The research says we have a herding instinct to follow the crowd once a clear winner is established. However, this instinct appears to switch off almost entirely if the product fails to achieve a certain popularity threshold.
The study, published in the PNAS journal, is based on an analysis of how millions of Facebook users adopted software, known as apps, to personalise their Facebook pages.
The researchers analysed anonymised data that tracked 100 million installations of apps adopted by Facebook users over two months in 2007. The data allowed researchers to observe on an hourly basis the rate at which 2,700 apps were installed by 50 million Facebook users.
They discovered that once an app had reached a rate of about 55 installations a day, its popularity then soared to reach stellar proportions. A typical app was installed by 1,000 users, but the most popular app ‘Top Friends’ was in a different league, being adopted by almost a fifth (12 million users) of the entire Facebook population.
The study concludes that social influence had a key role in whether apps became flops or hits. Crucially, when the data was monitored in 2007, Facebook friends would always be notified if one of their online friends adopted a new app. All Facebook users could also see a list of the most popular apps – similar to best-seller lists – so knew how the ‘global’ as well as their ‘local’ community of Facebook friends rated the apps.

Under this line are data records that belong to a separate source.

/-- The static check of an instruction: none when it is legal. A device event has no encoding and nothing to check. DEDUCED, log 66: SRDV may take an immediate second source (R100). -/
def check (i : Instr) : Option Reject :=
  match i with
  | .vadd f => checkV ⟨intTys, 1, true, true, 2, true⟩ f
  | .vsub f => checkV ⟨intTys, 1, true, true, 2, true⟩ f
  | .vmul f => checkV ⟨intTys, 1, true, true, 2, true⟩ f
  | .vmulh f => checkV ⟨intTys, 1, true, true, 2, true⟩ f
  | .vmad f => checkV ⟨intTys, 1, true, true, 3, true⟩ f
  | .vmin f => checkV ⟨intTys, 1, true, true, 2, true⟩ f
  | .vmax f => checkV ⟨intTys, 1, true, true, 2, true⟩ f
  | .vand f => checkV ⟨laneTys, 1, true, true, 2, true⟩ f
  | .vor f => checkV ⟨laneTys, 1, true, true, 2, true⟩ f
  | .vxor f => checkV ⟨laneTys, 1, true, true, 2, true⟩ f
  | .vandn f => checkV ⟨laneTys, 1, true, true, 2, true⟩ f
  | .vshl f => checkV ⟨laneTys, 1, true, true, 2, true⟩ f
  | .vshr f => checkV ⟨laneTys, 1, true, true, 2, true⟩ f
  | .vsra f => checkV ⟨laneTys, 1, true, true, 2, true⟩ f
  | .vrot f => checkV ⟨laneTys, 1, true, true, 2, true⟩ f
  | .vclz f => checkV ⟨laneTys, 1, true, true, 1, false⟩ f
  | .vpop f => checkV ⟨laneTys, 1, true, true, 1, false⟩ f
  | .vbrev f => checkV ⟨laneTys, 1, true, true, 1, false⟩ f
  | .vbfx f => checkV ⟨wordTys, 1, true, true, 2, true⟩ f
  | .vbfi f => checkV ⟨wordTys, 1, true, true, 3, true⟩ f
  | .vsel f => checkV ⟨[.i32], 1, true, true, 3, true⟩ f
  | .vmov f => checkV ⟨[.i32], 1, true, true, 1, false⟩ f
  | .vcmp f => checkV ⟨wordTys, 4, false, false, 2, true⟩ f
  | .vlop3 f => checkVlop3 f
  | .vidx f => checkV ⟨wordTys, 1, true, true, 0, false⟩ f
  | .vdot4 f => checkV ⟨[.i8x4], 4, true, true, 3, true⟩ f
  | .fadd f => checkV ⟨floatTys, 1, true, true, 2, true⟩ f
  | .fsub f => checkV ⟨floatTys, 1, true, true, 2, true⟩ f
  | .fmul f => checkV ⟨floatTys, 1, true, true, 2, true⟩ f
  | .fma f => checkV ⟨floatTys, 1, true, true, 3, true⟩ f
  | .fmin f => checkV ⟨floatTys, 1, true, true, 2, true⟩ f
  | .fmax f => checkV ⟨floatTys, 1, true, true, 2, true⟩ f
  | .fcmp f => checkV ⟨[.f32], 4, false, false, 2, true⟩ f
  | .fclass f => checkV ⟨plainFloatTys, 1, true, true, 1, false⟩ f
  | .frcp f => checkV ⟨plainFloatTys, 1, true, true, 1, false⟩ f
  | .frsq f => checkV ⟨plainFloatTys, 1, true, true, 1, false⟩ f
  | .fsqrt f => checkV ⟨plainFloatTys, 1, true, true, 1, false⟩ f
  | .fdiv f => checkV ⟨plainFloatTys, 1, true, true, 2, true⟩ f
  | .fex2 f => checkV ⟨plainFloatTys, 1, true, true, 1, false⟩ f
  | .flg2 f => checkV ⟨plainFloatTys, 1, true, true, 1, false⟩ f
  | .fsin f => checkV ⟨plainFloatTys, 1, true, true, 1, false⟩ f
  | .fcos f => checkV ⟨plainFloatTys, 1, true, true, 1, false⟩ f
  | .ftnh f => checkV ⟨plainFloatTys, 1, true, true, 1, false⟩ f
  | .frnd f => checkV ⟨floatTys, 1, true, true, 1, false⟩ f
  | .cvt f => checkCvt f
  | .fscl f => checkV ⟨plainFloatTys, 1, true, true, 2, true⟩ f
  | .fdot2 f => checkV ⟨[.f16x2, .bf16x2], 1, true, true, 3, true⟩ f
  | .qblk f => checkV ⟨[.fmt], 1, false, false, 2, false⟩ f
  | .dqblk f => checkV ⟨[.fmt], 1, false, false, 2, false⟩ f
  | .shfl f => checkV ⟨[.i32], 4, true, false, 2, true⟩ f
  | .vstep f => first (checkV ⟨keyTys, 4, true, false, 1, false⟩ f) (reject (f.sub == 3 && f.ty == .f32) .subNotAllowed)
  | .ballot f => checkV ⟨[.i32], 1, false, false, 1, false⟩ f
  | .vote f => checkV ⟨[.i32], 4, false, false, 1, false⟩ f
  | .matchRows f => checkV ⟨keyTys, 1, false, false, 1, false⟩ f
  | .pfx f => checkV ⟨keyTys, 4, true, false, 1, false⟩ f
  | .spack f => checkV ⟨[.f16x2, .bf16x2, .i8x4], 2, false, false, 1, false⟩ f
  | .spexp f => checkV ⟨[.f16x2, .bf16x2, .i8x4], 2, false, false, 1, false⟩ f
  | .vsort f => checkV ⟨keyTys, 2, false, false, 1, false⟩ f
  | .bsrch f => checkV ⟨keyTys, 2, false, false, 2, true⟩ f
  | .pairedWord f => checkPair f
  | .sadd f => checkS ⟨sIntTys, 1, true, true, true⟩ f
  | .ssub f => checkS ⟨sIntTys, 1, true, true, true⟩ f
  | .smul f => checkS ⟨sIntTys, 1, true, true, true⟩ f
  | .smulh f => checkS ⟨sIntTys, 1, true, true, true⟩ f
  | .smad f => checkS ⟨sIntTys, 1, true, true, true⟩ f
  | .sdiv f => checkS ⟨sIntTys, 1, true, true, true⟩ f
  | .srem f => checkS ⟨sIntTys, 1, true, true, true⟩ f
  | .sand f => checkS ⟨sIntTys, 1, true, true, true⟩ f
  | .sor f => checkS ⟨sIntTys, 1, true, true, true⟩ f
  | .sxor f => checkS ⟨sIntTys, 1, true, true, true⟩ f
  | .sshl f => checkS ⟨sIntTys, 1, true, true, true⟩ f
  | .sshr f => checkS ⟨sIntTys, 1, true, true, true⟩ f
  | .ssra f => checkS ⟨sIntTys, 1, true, true, true⟩ f
  | .smin f => checkS ⟨sAllTys, 1, true, true, true⟩ f
  | .smax f => checkS ⟨sAllTys, 1, true, true, true⟩ f
  | .sclz f => checkS ⟨sIntTys, 1, true, false, false⟩ f
  | .spop f => checkS ⟨sIntTys, 1, true, false, false⟩ f
  | .sbfx f => checkS ⟨sIntTys, 1, true, true, true⟩ f
  | .sbfi f => checkS ⟨sIntTys, 1, true, true, true⟩ f
  | .ssel f => checkS ⟨sAllTys, 4, true, true, true⟩ f
  | .smov f => checkSmov f
  | .scmp f => checkS ⟨sIntTys, 4, true, true, true⟩ f
  | .saddx f => checkS ⟨[.i32, .n32], 1, true, true, true⟩ f
  | .smadx f => checkS ⟨[.i32, .n32], 1, true, true, true⟩ f
  | .srdv f => checkS ⟨sAllTys, 1, true, true, true⟩ f
  | .swrv f => checkS ⟨sAllTys, 1, true, false, false⟩ f
  | .sfadd f => checkS ⟨[.f32], 1, true, true, true⟩ f
  | .sfma f => checkS ⟨[.f32], 1, true, true, true⟩ f
  | .sfcmp f => checkS ⟨[.f32], 4, true, true, true⟩ f
  | .scvt f => checkS ⟨[.i32, .n32, .f32], 3, true, false, false⟩ f
  | .ld f => checkM [.global] rlxAcq true 1 true true f
  | .st f => checkM [.global] rlxRel true 1 true true f
  | .lds f => checkM [.scratchpad] rlxAcq true 3 true true f
  | .sts f => checkM [.scratchpad] rlxRel true 1 true true f
  | .ldp f => checkM [.global, .scratchpad] rlxAcq true 1 false true f
  | .stp f => checkM [.global, .scratchpad] rlxRel true 1 false true f
  | .ldc f => checkM [.constant] [.rlx] false 1 true true f
  | .atom f => checkAtom 12 f
  | .cas f => checkAtom 1 f
  | .atomagg f => checkAtom 9 f
  | .ldf f => checkM [.fifo] rlxAcq true 1 false true f
  | .stf f => checkM [.fifo] rlxRel true 1 false true f
  | .pref f => checkAddr [.global] false 2 f
  | .marm f => checkAddr [.global, .scratchpad] false 1 f
  | .mwait f => checkAddr [.global, .scratchpad] false 16 f
  | .cline f => checkAddr [.global] true 3 f
  | .bra f => checkB false false true (f.imm == 0) f
  | .brc f => checkB true false true (f.imm == 0) f
  | .brd f => checkB true false true (f.imm.extractLsb' 0 5 == 0 && f.imm.extractLsb' 5 3 ≤ 4) f
  | .rcv f => checkB false false false (f.imm == 0) f
  | .loop f => checkB false true true (f.imm == 0) f
  | .call f => checkB false false true (f.imm == 0) f
  | .ret f => checkB false false false (f.imm == 0) f
  | .calli f => checkB false true false (f.imm == 0) f
  | .exit f => checkB false false false (f.imm == 0) f
  | .trap f => checkB false false false true f
  | .hret f => checkB false false false (f.imm ≤ 2) f
  | .yield f => checkB false false false (f.imm == 0) f
  | .nop f => checkB false false false (f.imm == 0) f
  | .cgate f => checkB false false false (f.imm ≤ 255) f
  | .cgret f => checkB false false false (f.imm == 0) f
  | .cpy f => reject (!(f.vop == 0 && f.mod8 == 0 && f.imm == 0)) .unusedField
  | .cpyg f => reject (!(f.vop == 0 && f.mod8 == 0 && f.imm == 0)) .unusedField
  | .cpys f => reject (!(f.vop == 0 && f.mod8 == 0 && f.imm == 0)) .unusedField
  | .cpyf f => reject (!(f.vop == 0 && f.mod8 == 0 && f.imm == 0)) .unusedField
  | .wmrd f => reject (!(f.vop == 0 && f.rv == 31 && f.mod8 == 0 && f.imm == 0)) .unusedField
  | .cpyc f => reject (!(f.vop == 0 && f.rv == 31 && f.mod8 == 0 && f.imm == 0)) .unusedField
  | .cpym f => reject (!(f.vop == 0 && f.mod8 == 0 && f.imm == 0)) .unusedField
  | .chst f => reject (!(f.vop == 0 && f.rv == 31 && f.sel == 0 && f.mod8 == 0 && f.imm == 0)) .unusedField
  | .mloop f => reject (!(f.rv == 31 && f.mod8 == 0 && f.sel ≤ 1 && f.imm == 0)) .unusedField
  | .mzero f => reject (!(f.vop == 0 && f.rv == 31 && f.mod8 == 0 && f.sel ≤ 1 && f.rbase == 0 && f.imm == 0)) .unusedField
  | .mst f => reject (!(f.vop == 0 && f.rv == 31 && f.mod8 == 0 && f.sel ≤ 1 && f.imm == 0)) .unusedField
  | .mlda f => reject (!(f.vop == 0 && f.rv == 31 && f.mod8 == 0 && f.sel ≤ 1 && f.imm == 0)) .unusedField
  | .mstat f => reject (!(f.vop == 0 && f.rv == 31 && f.sel == 0 && f.mod8 == 0 && f.imm == 0)) .unusedField
  | .mqset f => reject (!(f.vop == 0 && f.rv == 31 && f.sel == 0 && f.mod8 == 0 && f.imm == 0)) .unusedField
  | .mrel f => reject (!(f.vop == 0 && f.rv == 31 && f.sel == 0 && f.mod8 == 0 && f.rbase == 0 && f.imm == 0)) .unusedField
  | .macq f => reject (!(f.vop == 0 && f.rv == 31 && f.sel == 0 && f.mod8 == 0 && f.rbase == 0 && f.imm == 0)) .unusedField
  | .group f => reject (!(f.rv == 31 && f.sel == 0 && f.mod8.extractLsb' 6 2 == 0 && (f.mod8.extractLsb' 0 3 == 0 || f.mod8.extractLsb' 0 3 == 2) && f.imm == 0)) .unusedField
  | .join f => reject (!(f.rv == 31 && f.sel == 0 && f.mod8.extractLsb' 6 2 == 0 && (f.mod8.extractLsb' 0 3 == 0 || f.mod8.extractLsb' 0 3 == 2) && f.imm == 0)) .unusedField
  | .route f => reject (!(f.rv == 31 && f.sel == 0 && f.mod8 == 0x14 && f.imm == 0)) .unusedField
  | .combn f => reject (!(f.rv == 31 && f.sel == 0 && f.mod8 == 0x14 && f.imm == 0)) .unusedField
  | .gstat f => reject (!(f.vop == 0 && f.rv == 31 && f.sel == 0 && f.mod8 == 0 && f.imm == 0)) .unusedField
  | .spawn f => reject (!(f.vop == 0 && f.rv == 31 && f.sel == 0 && f.mod8 == 0 && f.imm == 0)) .unusedField
  | .qenq f => reject (!(f.vop == 0 && f.rv == 31 && f.sel == 0 && f.mod8 == 0 && f.imm == 0)) .unusedField
  | .qdeq f => reject (!(f.vop == 0 && f.rv == 31 && f.sel == 0 && f.mod8 == 0 && f.imm == 0)) .unusedField
  | .qstl f => reject (!(f.vop == 0 && f.rv == 31 && f.sel == 0 && f.mod8 == 0 && f.imm == 0)) .unusedField
  | .qput f => reject (!(f.vop == 0 && f.rv == 31 && f.sel == 0 && f.mod8 == 0 && f.imm == 0)) .unusedField
  | .dcnt f => reject (!(f.vop == 0 && f.rv == 31 && f.sel == 0 && f.mod8 == 0 && f.imm == 0)) .unusedField
  | .govst f => reject (!(f.vop == 0 && f.rv == 31 && f.sel == 0 && f.mod8 == 0 && f.imm == 0)) .unusedField
  | .fence f => reject (!(f.d == 0 && f.a == 0 && f.b == 0 && f.ty ≤ 1 && !f.ib && f.imm == 0)) .unusedField
  | .waitc f => reject (!(f.d == 0 && f.a == 0 && f.b == 0 && f.ty == 0 && f.ib)) .unusedField
  | .tryw f => reject (!(f.ty == 0 && !f.ib && f.imm == 0 && (f.sub != 0 || f.b == 0))) .unusedField
  | .rvinit f => reject (!(f.d == 0 && f.a == 0 && f.b == 0 && f.ty == 0 && f.ib && f.sub == 0)) .unusedField
  | .rvarr f => reject (!(f.d == 0 && f.a == 0 && f.b == 0 && f.ty == 0 && f.ib)) .unusedField
  | .rvwait f => reject (!(f.a == 0 && f.b == 0 && f.ty == 0 && f.ib && f.sub == 0)) .unusedField
  | .setfmt f => reject (!(f.d == 0 && f.b == 0 && f.ty == 0 && f.sub == 0 && (if f.ib then f.a == 0 else f.imm == 0))) .unusedField
  | .rdsr f => reject (!(f.a == 0 && f.b == 0 && f.ty == 0 && f.ib && f.sub == 0)) .unusedField
  | .wrsr f => reject (!(f.d == 0 && f.b == 0 && f.ty == 0 && f.ib && f.sub == 0)) .unusedField
  | .carve f => reject (!(f.b == 0 && f.ty == 0 && !f.ib && f.sub == 0 && f.imm == 0)) .unusedField
  | .tlbi f => reject (!(f.d == 0 && f.b == 0 && f.ty == 0 && f.ib && f.sub == 0 && (f.imm != 2 || f.a == 0))) .unusedField
  | .cctl f => reject (!(f.d == 0 && f.b == 0 && f.ty == 0 && f.ib && f.sub == 0)) .unusedField
  | .clk f => reject (!(f.a == 0 && f.b == 0 && f.ty == 0 && f.ib && f.sub == 0)) .unusedField
  | .rng f => reject (!(f.a == 0 && f.b == 0 && (f.ty == 1 || f.ty == 4) && !f.ib && f.sub == 0 && f.imm == 0)) .unusedField
  | .halt f => reject (!(f.d == 0 && f.a == 0 && f.b == 0 && f.ty == 0 && !f.ib && f.sub == 0 && f.imm == 0)) .unusedField
  | .bkpt f => reject (!(f.d == 0 && f.a == 0 && f.b == 0 && f.ty == 0 && f.ib && f.sub == 0)) .unusedField
  | .issueSelection _ => none
  | .fetchLine _ => none
  | .plotPlacement _ => none
  | .launchDraw _ => none
  | .teamFree _ => none
  | .completionRecord _ => none
  | .depWaitRelease _ => none
  | .operationRetire _ => none
  | .asyncFaultReport _ => none
  | .trapEntry _ => none
  | .watermarkRelease _ => none
  | .fullEmptyRelease _ => none
  | .scoreboardRelease _ => none
  | .copyStart _ => none
  | .copyElementLand _ => none
  | .copyComplete _ => none
  | .poisonMarks _ => none
  | .channelQuiesce _ => none
  | .rvwaitRelease _ => none
  | .trywTimeout _ => none
  | .monitorWake _ => none
  | .mwaitTimeout _ => none
  | .spuriousWake _ => none
  | .matrixGrant _ => none
  | .matrixLeaseExpiry _ => none
  | .matrixCommandStart _ => none
  | .matrixKStep _ => none
  | .matrixCommandComplete _ => none
  | .matrixFreeze _ => none
  | .matrixScanOut _ => none
  | .matrixScanIn _ => none
  | .instanceComplete _ => none
  | .graftApplication _ => none
  | .spillRingWrite _ => none
  | .ingressSelect _ => none
  | .tileClose _ => none
  | .tileStatusWrite _ => none
  | .spawnIntake _ => none
  | .queueOperation _ => none
  | .storeRefill _ => none
  | .qputTarget _ => none
  | .stageEvaluation _ => none
  | .tableFiring _ => none
  | .preemptDecision _ => none
  | .drainTimeout _ => none
  | .plotSave _ => none
  | .plotRestore _ => none
  | .sliceEnd _ => none
  | .sliceStart _ => none
  | .recall _ => none
  | .recallEnd _ => none
  | .gateBudgetExpiry _ => none
  | .meterFold _ => none
  | .droop _ => none
  | .droopRecovery _ => none
  | .coreSlotWrite _ => none
  | .bankOwnerWrite _ => none
  | .clusterSlotWrite _ => none
  | .rotOwnerChange _ => none
  | .firewallWrite _ => none
  | .apertureWindowWrite _ => none
  | .mgmtRegisterWrite _ => none
  | .mbprodWrite x => reject (!x.entries.all fun e => e.bytes.length == 64) .entryLength
  | .qdbWrite _ => none
  | .write _ => none
  | .read _ => none
  | .fill _ => none
  | .meters _ => none
  | .report _ => none
  | .resume _ => none
  | .mgmtwr _ => none
  | .mgmtrd _ => none
  | .bar2Inbound _ => none
  | .linkFailure _ => none
  | .coldReset _ => none
  | .functionLevelReset _ => none
  | .getMeasurements _ => none
  | .keyExchange _ => none
  | .linkRecovery _ => none
  | .remoteCopyWrite _ => none
  | .precisionTimeMeasurement _ => none
  | .configurationRequest _ => none
  | .haltRequest _ => none
  | .algorithmNegotiation _ => none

Senior researcher Dr Felix Reed-Tsochas, from Oxford University’s Institute for Science, Innovation and Society at Saïd Business School, commented: “Users only appear to be influenced by the choices of other users above a certain level of popularity, and at that point popularity drives future popularity. Below this threshold, the effects of social influence are imperceptible. Because popularity seems to depend mainly on the choices of other users in the community, rather than intrinsic characteristics of the applications themselves, it does not appear possible to predict which applications will succeed and which will fail ahead of time.”
He added that the study’s findings have implications for the online world. Online book retailer Amazon and the online DVD rental service Netflix already allow their users to rate the products and, as a consequence, influence their future popularity. The study concludes that while some books and films are highly advertised by their producers, that element is only a small fraction, leaving the large majority of books and films exposed to the forces of social influence. It argues that social influence may emerge spontaneously in a wide range of online environments and asks whether these findings could tell us something about the way we behave in the offline world too.
Dr Reed-Tsochas commented: “There has been a lot of research into the spread of ideas and products. Previously, we have only been able to track the spread of successful innovations, and then only among a small set of potential users. Our research in the virtual world of online social networks is the equivalent to moving from a fixed telescope that lets us view a restricted number of stars to having a complete map of all the stars in the universe.
“At this stage, we simply don’t know whether this marks an important difference between offline and online behaviour, or whether more detailed and comprehensive data from offline contexts will identify similar collective behaviour in settings that do not involve online environments.”